5 Major approaches to hate speech detection

After a literature survey, we observed that major approaches to abusive language and hate speech detection in Indian languages used traditional machine learning algorithms and deep learning algorithms. Therefore, we have classified the major approaches into two types (1) traditional machine learning-based approaches, and (2) deep learning-based approaches. In this section, we will discuss the major approaches to hate speech detection in Indian languages.

5.1 Traditional machine learning-based approaches to hate speech detection in Indian languages

Among traditional machine learning (ML) algorithms, the Multinomial Naive Bayes (MNB) classifier, which was widely used for the text classification task, is also used for hate speech detection in Indian languages (Akhter et al. 2018; Rani et al. 2020; Subramanian et al. 2022). Other popular machine learning algorithms used for hate speech detection in Indian languages are Support Vector Machines(SVM) Eshan and Hasan (2017), the k-nearest neighbors (KNN) search algorithm (Rani et al. 2020), and Random Forest (Ishmam and Sharmin 2019). These ML algorithms take input in the form of vectors and predict the class it should belong to. To make the input text suitable to feed to an ML algorithm, it needs to be converted to a feature vector which is a vector of feature values where the features are manually engineered.

Fig. 1
figure 1

A general framework for the traditional machine learning models used for hate speech detection

A generic framework for machine learning-based hate speech detection models used in the above-mentioned research papers is shown in Fig. 1. In general, the machine learning-based approaches involve several steps which are: (1) preprocessing, (2) feature extraction, and (3) classification of texts into hate or non-hate.

5.1.1 Preprocessing

Social media data are usually unstructured and noisy and they may contain spelling and grammatical errors. Therefore, it is preprocessed before feature extraction. The analysis of this unstructured data to get insights about the opinion and the sentiment of the general crowd is known as sentiment analysis (Zhang and Liu 2012).
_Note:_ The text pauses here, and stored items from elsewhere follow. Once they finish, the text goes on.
/-- Pairwise combination of neighbours, with the flags raised so far (R238). -/
def pairUp (f : Nat → Nat → Nat × Nat) : List Nat → Nat → List Nat × Nat
  | a :: b :: rest, fl =>
    let (v, x) := f a b
    let (l, fl) := pairUp f rest (Nat.lor fl x)
    (v :: l, fl)
  | l, fl => (l, fl)

def treeUp (f : Nat → Nat → Nat × Nat) : Nat → List Nat → Nat → List Nat × Nat
  | 0, l, fl => (l, fl)
  | n + 1, l, fl => let (l, fl) := pairUp f l fl
    treeUp f n l fl

/-- The canonical order: blocks of 32, each a tree, added to the accumulator (R238). -/
def canonFold (f : Nat → Nat → Nat × Nat) (ident : Nat) (v : Nat → Nat) (vl : Nat) : Nat → Nat → Nat × Nat → Nat × Nat
  | 0, _, acc => acc
  | n + 1, b, (acc, fl) =>
    let t := (List.range 32).map fun i => if 32 * b + i < vl then v (32 * b + i) else ident
    let (t, fl) := treeUp f 5 t fl
    let (acc, x) := f acc (t.headD ident)
    canonFold f ident v vl n (b + 1) (acc, Nat.lor fl x)

/-- One lane's own elements, in ascending index (R239); a lane without any has the identity. -/
def laneSum (f : Nat → Nat → Nat × Nat) (ident : Nat) : List Nat → Nat × Nat
  | [] => (ident, 0)
  | x :: rest => rest.foldl (fun (a : Nat × Nat) y => let (r, fl) := f a.1 y
      (r, Nat.lor a.2 fl)) (x, 0)

/-- The order by lanes: each lane its own elements, then a tree, then the start (R239). -/
def laneFold (f : Nat → Nat → Nat × Nat) (ident : Nat) (v : Nat → Nat) (vl lanes start : Nat) : Nat × Nat :=
  let sums := (List.range lanes).map fun ln => laneSum f ident (((List.range vl).filter (· % lanes == ln)).map v)
  let (t, fl) := treeUp f (Nat.log2 lanes) (sums.map (·.1)) ((sums.map (·.2)).foldl Nat.lor 0)
  let (r, x) := f (t.headD ident) start
  (r, Nat.lor fl x)

/-- The step and the identity of a floating-point or decimal reduction (R238, R315). -/
def redStep (fn : RedFn) (t : Ty) (fpctl : Word) (a b : Nat) : Nat × Nat :=
  match fn with
  | .min => minMaxT t false a b
  | .max => minMaxT t true a b
  | _ => addT t (rmOf t fpctl) a b

def redIdent (fn : RedFn) (t : Ty) : Nat :=
  match fn with
  | .min => infOf t false
  | .max => infOf t true
  | _ => if t = .d64 then packDec true 0 369 else 2 ^ (t.width - 1)

/-- A floating-point or decimal reduction: the value and the flags (R238, R239). -/
def redFloat (fn : RedFn) (t : Ty) (fpctl : Word) (lanes vl start : Nat) (l : List (Nat × Nat)) : Nat × Nat :=
  let ident := redIdent fn t
  let v := fun i => Table.get ident l i
  if vl = 0 then (start, 0)
  else if fpctl.toNat.testBit 7 then canonFold (redStep fn t fpctl) ident v vl ((vl + 31) / 32) 0 (start, 0)
  else laneFold (redStep fn t fpctl) ident v vl lanes start

/-- An integer reduction (R315). -/
def redInt (fn : RedFn) (t : Ty) (start : Nat) (l : List (Nat × Nat)) : Nat :=
  let f := match fn with
    | .sum => BinFn.add | .min => .min | .max => .max | .and => .and | .or => .or | .xor => .xor
  l.foldl (fun a x => intBin f t a x.2) start

/-- vred.sum to vred.xor (R315). -/
def runRed (s : State) (k : Nat) (e : VEntry) (fn : RedFn) (t : Ty) (d a : Reg) : Run :=
  withRow s k e a.val t.width fun l =>
    let start := opnd t e.y
    if t.isInt then deliver s k e d (ext t (redInt fn t start l))
    else
      let (v, fl) := redFloat fn t e.fpctl (s.lenOf k / 64) e.count start l
      let dec := t == .d64
      let h := s.hartAt k
      let s := s.setHartAt k { h with fpflags := raiseFlags h.fpflags dec fl }
      let en := enabled e.fpctl dec fl
      if en != 0 && !e.masked then
        .stop s (e.to 0 0) (.trap { cause := fpCause dec, sub := firstSub en, treg := a.val })
      else deliver s k e d (ext t v)

/-- The better of two packed words (R316). -/
def betterIdx (wantMax : Bool) (best c : Nat) : Nat :=
  if wantMax then
    if best / 2 ^ 32 < c / 2 ^ 32 || (best / 2 ^ 32 == c / 2 ^ 32 && c % 2 ^ 32 < best % 2 ^ 32) then c else best
  else if c < best then c else best

/-- vred.minidx and vred.maxidx (R316). -/
def runRedIdx (s : State) (k : Nat) (e : VEntry) (wantMax : Bool) (t : Ty) (d a : Reg) : Run :=
  withRow s k e a.val t.width fun l =>
    let base := if d = 0 then 0 else e.z.toNat % 2 ^ 32
    let key := fun (v : Nat) => if t.isSigned then (v + 2 ^ (t.width - 1)) % 2 ^ t.width else v
    let best := l.foldl (fun b x => betterIdx wantMax b (key x.2 * 2 ^ 32 + (base + x.1) % 2 ^ 32)) e.y.toNat
    deliver s k e d (BitVec.ofNat 64 best)

/-- vred.mpop and vred.mfirst (R315). -/
def runMpop (s : State) (k : Nat) (e : VEntry) (d a : Reg) : Run :=
  withRow s k e a.val 1 fun l => deliver s k e d (BitVec.ofNat 64 (l.filter (·.2 == 1)).length)
def runMfirst (s : State) (k : Nat) (e : VEntry) (d a : Reg) : Run :=
  withRow s k e a.val 1 fun l => deliver s k e d (match l.find? (·.2 == 1) with
    | some p => BitVec.ofNat 64 p.1
    | none => BitVec.allOnes 64)

/-- vperm.xtr (R317). -/
def runXtr (s : State) (k : Nat) (e : VEntry) (t : Ty) (d a : Reg) : Run :=
  let i := e.y.toNat
  if s.lenOf k * 8 / t.width ≤ i then deliver s k e d 0
  else match mustSee (s.hartAt k) e a.val i t.width with
    | .wait => .wait s e
    | .stop st => .stop s e st
    | .val v => deliver s k e d (ext t v)

/-! ### vwhile (R309) -/

/-- One element of the compare; a failing element ends it. DESIGN CHOICE (log 77): a d64 element that is not canonical compares by its
value at once, since no rule gives this compare a hole. -/
def whilePos (k : Nat) (e : VEntry) (a : Reg) (cond : Nat) (t : Ty) (s : State) (el : Nat) : Pos × Bool :=
  let h := s.hartAt k
  match gate h e el with
  | .wait => (.wait s, true)
  | .stop st => (.stop s st, true)
  | .val 0 => (.done s, true)
  | .val _ =>
    match mustSee h e a.val el t.width with
    | .wait => (.wait s, true)
    | .stop st => (.stop s st, true)
    | .val v =>
      let (r, fl, _) := laneCmp false cond t v (opnd t e.z)
      let dec := t == .d64
      let en := enabled e.fpctl dec fl
      let s := s.setHartAt k { h with fpflags := raiseFlags h.fpflags dec fl }
      if en != 0 && !(e.masked && el == e.elem) then
        (.stop s (.trap { cause := fpCause dec, sub := firstSub en, treg := a.val, telem := el }), true)
      else (.done s, r == 1)

/-- The elements of a list, until one fails; `lim`: where they end. -/
def whileFrom (k : Nat) (e : VEntry) (a : Reg) (cond : Nat) (t : Ty) (lim : Nat) : List Nat → State → Run
  | [], s => .done s (e.to lim 0)
  | el :: rest, s =>
    match whilePos k e a cond t s el with
    | (.done s, true) => whileFrom k e a cond t lim rest s
    | (.done s, false) => .done s (e.to el 0)
    | (.wait s, _) => .wait s (e.to el 0)
    | (.stop s st, _) => .stop s (e.to el 0) st

/-- The mask is split at the first failing element, and the branch is resolved (log 22). -/
def splitMask (s : State) (k : Nat) (e : VEntry) (first off : Nat) : Run :=
  let s := (List.range e.count).foldl (fun s i => putElem s k 0 i 1 (if i < first then 1 else 0)) s
  let h := s.hartAt k
  let s := if first = e.count then s.setHartAt k { h with pc := e.pc - BitVec.ofNat 64 (4 * off) } else s
  .done s (e.to e.count 0)

/-- vwhile (R309). -/
def runWhile (s : State) (k : Nat) (e : VEntry) (a : Reg) (cond off : Nat) (t : Ty) : Run :=
  let cut := (debugCut s k e).filter (·.1 < e.count)
  let lim := (cut.map (·.1)).getD e.count
  if e.count = 0 then .done s e
  else match cut, whileFrom k e a cond t lim ((List.range (lim - e.elem)).map (e.elem + ·)) s with
    | some (c, bp), .done s x =>
      if x.elem = c then haltAt s e c 0 bp (whileFrom k e a cond t e.count [c] s) else splitMask s k e x.elem off
    | none, .done s x => splitMask s k e x.elem off
    | _, r => r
The preprocessing step also reduces the dimensionality of input data by removing useless words that have no less power to discriminate between hate speech and non-hate speech. Such words are called stop words (e.g., prepositions, articles, punctuation, and special characters). The preprocessing step consists of several smaller steps as follows:

  • Tokenization: In this case, the text is broken into smaller elements called tokens (e.g., text into words);

  • Stop word removal: After tokenization, stop words are removed.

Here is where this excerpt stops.